If your growth requires roughly the same inputs every period to produce roughly the same outputs — if last quarter's revenue required roughly last quarter's effort — you are not running a system. You are running a treadmill.

That is not a judgment. Treadmills keep businesses alive. They produce revenue. They pay salaries. But they do not build towards anything. They do not get easier with time. And when something in the environment shifts — a channel becomes expensive, a competitor enters, a product needs updating — there is no accumulated advantage to draw from. You start from a similar position every time.

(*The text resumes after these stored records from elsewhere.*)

/-- The increment is 1 exactly when the discarded part is more than half of the last kept place, or exactly half with an odd kept
value (R128). -/
theorem roundUp_eq_one_iff (c : Nat) {n : Nat} (hn : 1 ≤ n) :
    roundUp c n = 1 ↔ 2 ^ n < 2 * (c % 2 ^ n) ∨ (2 * (c % 2 ^ n) = 2 ^ n ∧ c / 2 ^ n % 2 = 1) := by
  have hlower : c % 2 ^ (n - 1) < 2 ^ (n - 1) := Nat.mod_lt _ (Nat.two_pow_pos _)
  have hhalf : 2 ^ (n - 1) * 2 = 2 ^ n := Nat.two_pow_pred_mul_two hn
  have hiff : roundUp c n = 1 ↔ c / 2 ^ (n - 1) % 2 = 1 ∧ (c % 2 ^ (n - 1) ≠ 0 ∨ c / 2 ^ n % 2 = 1) := by
    rw [roundUp]; split <;> simp_all
  rw [hiff, mod_two_pow_eq_first_add_lower _ hn]
  obtain hfirst | hfirst := Nat.mod_two_eq_zero_or_one (c / 2 ^ (n - 1))
  · rw [hfirst]; omega
  · rw [hfirst]; omega

/-- Among numbers with one kept value a larger discarded part rounds up where a smaller one does. -/
theorem roundShift_mono {c c' n : Nat} (hn : 1 ≤ n) (h : c ≤ c') : roundShift c n ≤ roundShift c' n := by
  obtain hlt | heq := (Nat.div_le_div_right (c := 2 ^ n) h).lt_or_eq
  · exact (roundShift_le c n).trans (Nat.succ_le_of_lt hlt |>.trans (le_roundShift c' n))
  · have hmod : c % 2 ^ n ≤ c' % 2 ^ n := by
      have hc := Nat.div_add_mod c (2 ^ n)
      have hc' := Nat.div_add_mod c' (2 ^ n)
      rw [heq] at hc
      omega
    have hup := roundUp_eq_one_iff c hn
    have hup' := roundUp_eq_one_iff c' hn
    have hle := roundUp_le_one c n
    rw [heq] at hup
    rw [roundShift, roundShift, heq]
    omega

/-! The magnitude of a result, as a function of the magnitude pattern -/

/-- The magnitude pattern of `S2H(f)` for `g = f[30:0]`, `f` being no NaN: the rows of R120, without the sign. -/
def s2hMagnitude (g : Nat) : Nat :=
  if g / 2 ^ 23 ≤ 101 then 0
  else if g / 2 ^ 23 ≤ 112 then roundShift (0x800000 + g % 2 ^ 23) (126 - g / 2 ^ 23)
  else if g / 2 ^ 23 ≤ 142 then roundShift (g - 112 * 2 ^ 23) 13
  else 0x7C00

theorem s2hMagnitude_of_flush {g : Nat} (h : g / 2 ^ 23 ≤ 101) : s2hMagnitude g = 0 := if_pos h

theorem s2hMagnitude_of_underflow {g : Nat} (hlo : 102 ≤ g / 2 ^ 23) (hhi : g / 2 ^ 23 ≤ 112) :
    s2hMagnitude g = roundShift (0x800000 + g % 2 ^ 23) (126 - g / 2 ^ 23) := by
  rw [s2hMagnitude, if_neg (by omega), if_pos hhi]

theorem s2hMagnitude_of_normal {g : Nat} (hlo : 113 ≤ g / 2 ^ 23) (hhi : g / 2 ^ 23 ≤ 142) :
    s2hMagnitude g = roundShift (g - 112 * 2 ^ 23) 13 := by
  rw [s2hMagnitude, if_neg (by omega), if_neg (by omega), if_pos hhi]

theorem s2hMagnitude_of_overflow {g : Nat} (h : 143 ≤ g / 2 ^ 23) : s2hMagnitude g = 0x7C00 := by
  rw [s2hMagnitude, if_neg (by omega), if_neg (by omega), if_neg (by omega)]

/-- Whole multiples of the last kept place go through the rounding. -/
theorem roundShift_add_mul (k c : Nat) {n : Nat} (hn : 1 ≤ n) : roundShift (k * 2 * 2 ^ n + c) n = k * 2 + roundShift c n := by
  have hdiv : (k * 2 * 2 ^ n + c) / 2 ^ n = k * 2 + c / 2 ^ n := by
    rw [Nat.add_comm, Nat.add_mul_div_right _ _ (Nat.two_pow_pos n), Nat.add_comm]
  have hup : roundUp (k * 2 * 2 ^ n + c) n = 1 ↔ roundUp c n = 1 := by
    rw [roundUp_eq_one_iff _ hn, roundUp_eq_one_iff _ hn, hdiv, Nat.mul_add_mod', Nat.mul_add_mod']
  have hle := roundUp_le_one (k * 2 * 2 ^ n + c) n
  have hle' := roundUp_le_one c n
  rw [roundShift, roundShift, hdiv]
  omega

/-- S2H on a single that is no NaN: the sign is apart, and the magnitude is a function of the magnitude pattern. -/
theorem s2h_magnitude {f : Single} (h : f.toNat % 2 ^ 31 ≤ 0x7F800000) :
    (s2h f).toNat % 2 ^ 15 = s2hMagnitude (f.toNat % 2 ^ 31) := by
  have he : (singleExp f).toNat = f.toNat % 2 ^ 31 / 2 ^ 23 := by rw [singleExp_toNat]; omega
  have hm : (singleSig f).toNat = f.toNat % 2 ^ 31 % 2 ^ 23 := by rw [singleSig_toNat]; omega
  obtain hflush | ⟨hlo, hhi⟩ | ⟨hlo, hhi⟩ | ⟨hlo, hhi⟩ | hones : (singleExp f).toNat ≤ 101 ∨
      (102 ≤ (singleExp f).toNat ∧ (singleExp f).toNat ≤ 112) ∨
      (113 ≤ (singleExp f).toNat ∧ (singleExp f).toNat ≤ 142) ∨
      (143 ≤ (singleExp f).toNat ∧ (singleExp f).toNat ≤ 254) ∨ singleExp f = 255#8 := by bv_omega
  · rw [s2h_of_flush hflush, s2hZero_toNat, Nat.shiftLeft_eq, Nat.mul_mod_left, s2hMagnitude_of_flush (he ▸ hflush)]
  · have hsum := underflow_sum_le (sh := 126 - (singleExp f).toNat) (singleSig f) (by omega) (by omega)
    rw [s2h_of_underflow hlo hhi, s2hUnderflow_toNat _ _ hsum, s2hMagnitude_of_underflow (he ▸ hlo) (he ▸ hhi), roundShift,
      ← he, ← hm]
    exact (Nat.mul_add_mod' _ (2 ^ 15) _).trans (Nat.mod_eq_of_lt (hsum.trans_lt (by decide)))
  · have ht : targetExp (singleExp f) = ((singleExp f).toNat - 112 : Nat) := by rw [targetExp]; omega
    have hg : f.toNat % 2 ^ 31 - 112 * 2 ^ 23 =
        ((singleExp f).toNat - 112) * 2 ^ 9 * 2 * 2 ^ 13 + (singleSig f).toNat := by omega
    have hround := roundShift_add_mul (((singleExp f).toNat - 112) * 2 ^ 9) (singleSig f).toNat (n := 13) (by decide)
    have hfm := (singleSig f).isLt
    have hinc := roundUp_le_one (singleSig f).toNat 13
    rw [s2h_of_normal hlo hhi, ht, s2hNormal_toNat _ _ (by omega), s2hMagnitude_of_normal (he ▸ hlo) (he ▸ hhi), hg, hround,
      roundShift]
    omega
  · rw [s2h_of_overflow hlo hhi, s2hInfinity_magnitude, s2hMagnitude_of_overflow (he ▸ hlo)]
  · have hsig : singleSig f = 0#23 := by
      by_contra hne
      exact absurd ((single_isNaN_iff f).mp ⟨hones, hne⟩) (Nat.not_lt.mpr h)
    have hexp : 143 ≤ f.toNat % 2 ^ 31 / 2 ^ 23 := by rw [← he, hones]; decide
    rw [s2h_of_infinity hones hsig, s2hInfinity_magnitude, s2hMagnitude_of_overflow hexp]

The businesses that navigate disruption most effectively are rarely those with the most resources. They are the ones, as the strategist Roger Martin has observed, that have built structural advantage — positions that are difficult to replicate precisely because they are the product of many connected decisions made over time, not a single clever move.5

That kind of advantage does not come from doing more. It comes from designing better.

In Closing

This is not an argument against effort. Hard work inside a good system is formidable. It is an argument against equating effort with strategy — against assuming that the answer to flat growth is more activity.

The most consequential question for any mid-sized business isn't "what should we be doing?" It is "what are we building, and does what we're doing today make tomorrow easier or harder?"

That question doesn't have a tactical answer. It has an architectural one.

References

  1. The Innovator's Dilemma, Clayton M. Christensen, Harvard Business Review Press, 1997.
  2. McKinsey & Company, The case for digital reinvention, McKinsey Quarterly, 2019.
  3. Thinking, Fast and Slow, Daniel Kahneman, Farrar, Straus and Giroux, 2011.
  4. The Fifth Discipline: The Art and Practice of the Learning Organisation, Peter M. Senge, Doubleday, 1990.
  5. Playing to Win: How Strategy Really Works, Roger L. Martin & A.G. Lafley, Harvard Business Review Press, 2013.